An Earth-like planet has been found 400 million miles away. It's about the same size and density as our planet, but it's dangerously close to its sun, creating a lava-covered landscape.
David A. Aguilar/Harvard-Smithsonian Center for Astrophysics
Kepler-78b is more like Earth than any of the hundreds of planets scientists have discovered. It shares Earth's size and composition, so why is our planet a green and blue paradise, while Kepler-78b is a lava-covered hellscape incapable of supporting life? Location, location, location.
Earth is 93 million miles from our sun, putting us solidly in the "just right" zone for life – not too hot, not too cold. Kepler-78b is barely 1 million miles from its sun. That's about as close as Comet ISON will get to the sun next month – so close that scientists are still placing bets as to whether the comet will survive or be ripped apart by the sun's gravitational pull.
So how can a planet exist so close to its sun? Scientists are baffled.
"This planet is a complete mystery," says David Latham, an astronomer with the Harvard-Smithsonian Center for Astrophysics (CfA). "We don't know how it formed or how it got to where it is today," if it moved there from some safer distance.
At just 1 million miles out, Kepler-78b has an incredibly tight orbit. It whirls around its star every 8 and a half hours. Earth's orbit around the sun takes about 1,000 times longer (8,742 hours). Kepler-78b is only 20 percent larger than Earth, with 1.8 times the mass (because volume increases with the cube of the radius), which means that its density is almost identical to ours. That suggests that Kepler-78b is made of the same mix of rock and iron as Earth.
The Kepler space telescope has discovered many Earth-size, sun-hugging planets, with orbits of 12 hours or less, though Kepler-78b is the first whose density has been calculated.
"Kepler-78b is the poster child for this new class of planets," says Dr. Latham.
These new planets create serious challenges to existing models of how solar systems form. Most theories say that suns initially burn hotter – and bigger – and then cool and shrink over time. Under those theories, this new class of planets would be inside their swollen stars.
"It couldn't have formed in place because you can't form a planet inside a star. It couldn't have formed further out and migrated inward, because it would have migrated all the way into the star. This planet is an enigma," says CfA astronomer Dimitar Sasselov.
It's also doomed, say the astronomers. Gravity will tug it ever closer to its sun, until it gets so close that the star's gravity will rip the world apart. They estimate that this will happen within three billion years.
"Kepler-78b is going to end up in the star very soon, astronomically speaking," says Dr. Sasselov.
In the fairy tale, Goldilocks bypassed beds and chairs that were too hard or too soft, or porridge that was too hot or too cold, always looking for "just right" conditions. Evolution faces the same problem, since most lifeforms need liquid water to evolve.
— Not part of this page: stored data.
-- ==== Sys2Proof/Tests/WitnessSync.lean ====
section
/-! SUPPORT. For the statements about queues, barriers, hash regions, the matrix unit and engines: states that meet their hypotheses. -/

namespace Sys2Proof.Tests

-- One declaration at a time: the checks run together would hold too much memory.
set_option Elab.async false

open Sys2Proof Sys2Proof.Machine Sys2Proof.Claims

theorem except_of {α β : Type} {x : Except α β} {d : β} (h : x.toBool = true) : x = .ok ((x.toOption).getD d) := by
  cases x <;> simp_all [Except.toBool, Except.toOption]

/-- Words in the scratch of core 0. -/
def inScratch (s : State) (ws : List (Nat × TWord)) : State :=
  ws.foldl (fun s w => (s.pokeBytes (2 ^ 56 + w.1) (leBytes 8 w.2.pay.toNat)).pokeTag ((2 ^ 56 + w.1) / 8) w.2.tag) s

/-- Queue 3 at scratch address 0x40: CAP 4, HEAD, TAIL, ALLOW, and the words 10, 11, 12, 13 in its slots. -/
def withQueue (s : State) (head tail allow : Nat) : State :=
  inScratch { s with grids := s.grids.map fun g => { g with binds := [⟨3, 0x40, 4, allow⟩] } }
    [(0x40, int 4), (0x48, int head), (0x50, int tail), (0x58, int allow), (0x80, int 10), (0x88, int 11), (0x90, int 12), (0x98, int 13)]

def queueKey : Nat := 2 ^ 56 + 0x40

/-- At the counters' last value, with one free slot. -/
theorem meets_TeamQueues_put : ∃ (s : State) (k : Nat), scratchKey ≤ k ∧ k % 64 = 0 ∧ (s.qHead k).ok = true ∧ (true = true → (s.qHead k).allow ≠ 0) :=
  ⟨withQueue (three [] [] []) (2 ^ 64 - 3) (2 ^ 64 - 1) 1, queueKey, by decide, by decide, by decide +kernel, by decide +kernel⟩

theorem meets_TeamQueues_take : ∃ (s : State) (k : Nat), scratchKey ≤ k ∧ k % 64 = 0 ∧ (s.qHead k).ok = true :=
  ⟨withQueue (three [] [] []) (2 ^ 64 - 1) 1 0, queueKey, by decide, by decide, by decide +kernel⟩

theorem meets_TeamQueues_pop : ∃ (s : State) (k : Nat) (lanes : List Nat), scratchKey ≤ k ∧ k % 64 = 0 ∧ (s.qHead k).ok = true ∧ lanes ≠ [] :=
  ⟨withQueue (three [] [] []) 1 3 0, queueKey, [0, 5], by decide, by decide, by decide +kernel, by decide⟩

/-- A bound queue with a good header, as it is served. -/
def PopServed (s : State) : Prop := (s.team 0).place = .resident ∧ qInstance (s.team 0) (s.grid (s.team 0).grid) 0 3 = some (0, queueKey) ∧
  (s.qHead queueKey).ok = true ∧ (0, 3) ∉ (s.team 0).badQueues

theorem blocked_first {s : State} {team : Nat} {t : Wake → Bool} (n : s.crews.length = 1) (h : Blocked s team t 0) : BlockedFirst s team t 0 :=
  ⟨h, fun k hk hne => absurd hk.1 (by omega)⟩

/-- A push without a crew, and room. -/
theorem meets_TeamQueues_pushed : ∃ (s : State) (p : QueuedPush), PopServed s ∧ ((s.team 0).pushes.find? fun p => p.core == 0 && p.q == 3) = some p ∧
    ((s.qHead queueKey).tail : Int) - (s.qHead queueKey).head < (s.qHead queueKey).cap :=
  ⟨let s := withQueue (three [] [] []) 1 4 0
   { s with teams := s.teams.map fun t => { t with pushes := [⟨0, 3, int 9, false⟩] } }, _, by unfold PopServed; decide +kernel, rfl, by decide +kernel⟩

/-- Three lanes wait at two entries. -/
def popper : State := withQueue (bench { crewOf 3 [] with wake := some (.queuePop 3 0 [0, 1, 2] 5) }) 1 3 0
theorem meets_TeamQueues_popper : PopServed popper ∧ ((popper.team 0).pushes.find? fun p => p.core == 0 && p.q == 3) = none ∧
    0 < heldIn popper queueKey ∧ BlockedFirst popper 0 (isPopOn 0 3) 0 ∧ (popper.crew 0).place = .resident ∧ (popper.crew 0).lateFrees = [] ∧
    (popper.crew 0).inFlight = false ∧ (∀ b ∈ popper.crews, b.homes = []) :=
  ⟨by unfold PopServed; decide +kernel, by decide, by decide +kernel, blocked_first rfl ⟨by decide, by decide, by decide, _, rfl, by decide⟩, by decide, by decide,
    by decide, by decide⟩

/-- Three words wait for two places and a grant of one. -/
def pusher : State := withQueue (bench { crewOf 3 [] with wake := some (.queuePush 3 0 [(0, int 7), (1, int 8), (2, int 9)]) }) 2 4 1
theorem meets_TeamQueues_pusher : PopServed pusher ∧ ((pusher.team 0).pushes.find? fun p => p.core == 0 && p.q == 3) = none ∧
    ((pusher.qHead queueKey).tail : Int) - (pusher.qHead queueKey).head < (pusher.qHead queueKey).cap ∧ (pusher.qHead queueKey).allow ≠ 0 ∧
    (∀ j, Blocked pusher 0 (isPopOn 0 3) j → (pusher.crew j).place ≠ .resident) ∧ BlockedFirst pusher 0 (isPushOn 0 3) 0 ∧
    (pusher.qHead queueKey).head ≤ (pusher.qHead queueKey).tail ∧ (pusher.qHead queueKey).tail + 3 < 2 ^ 64 ∧ (∀ b ∈ pusher.crews, b.homes = []) := by
  refine ⟨by unfold PopServed; decide +kernel, by decide, by decide +kernel, by decide +kernel, ?_, blocked_first rfl ⟨by decide, by decide, by decide, _, rfl, by decide⟩,
    by decide +kernel, by decide +kernel, by decide⟩
  rintro j ⟨hj, _, _, w, hw, ht⟩
  have : j = 0 := by have : pusher.crews.length = 1 := rfl; omega
  subst this
  cases hw
  exact absurd ht (by decide)

/-- Two free places for three words; two entries for three lanes; a grant to each of three lanes, one of them negative. -/
theorem meets_TeamQueues : ∃ s ci c lanes q o core k, qInstance (s.teamOf c) (s.gridOf c) c.core (BitVec.toNat q) = some (core, k) ∧
    (s.qHead k).ok = true ∧ (core, BitVec.toNat q) ∉ (s.teamOf c).badQueues ∧ (∀ g ∈ s.grants, g.1 ≠ arbiterOf k) ∧
    (Issues s (.qpush q o) ci c lanes ∧ (∀ l ∈ lanes, (s.opnd (.qpush q o) c l 1).isHeader = false)) ∧
    Issues s (.qpop q o) ci c lanes ∧ Issues s (.qtry q o) ci c lanes ∧
    (Issues s (.qallow q o) ci c lanes ∧ (∀ l ∈ lanes, (s.opnd (.qallow q o) c l 1).tag = .int)) :=
  ⟨withQueue (three [int 1, int (2 ^ 64 - 7), int (2 ^ 40)] [] []) 0 2 5, 0, _, _, 3, { d := 5, a := 1 }, 0, queueKey,
    by decide, by decide +kernel, by decide, by decide, ⟨issues_of_ready (by decide), by decide⟩, issues_of_ready (by decide),
    issues_of_ready (by decide), issues_of_ready (by decide), by decide⟩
If a planet is too far away from its sun, it gets too cold, and water freezes. If it's too close, the water boils off. That "just right" distance – not too far, not too close, not too hot, not too cold – is what scientists call the circumstellar habitable zone (CHZ).
Scientists debate whether Venus or Mars are or could ever have been within our sun's CHZ. If our sun used to be bigger and hotter, then the CHZ would have reached further out, perhaps embracing Mars. Some argue that Venus is still within the habitable zone, and that if its atmosphere were thinner and less poisonous, Venus might be hospitable to life.
But there's no question that a planet a scant million miles from a big, hot star couldn't possibly harbor life (or at least, anything we would recognize as life). In fact, scientists estimate that temperatures on Kepler-78b's surface could exceed 5,000 degrees Fahrenheit.
The only way such a small orbit could be within the habitable zone is if the star it orbits is very, very cold. Scientists are on the lookout for sun-hugging planets orbiting brown dwarfs, mini-stars that are too small to ignite fusion reactions.
So despite Kepler-78b having the right size and density to be Earth's twin, its location plays the trump card. Like Goldilocks's first bowl of porridge, Kepler-78b is too hot – much, much too hot.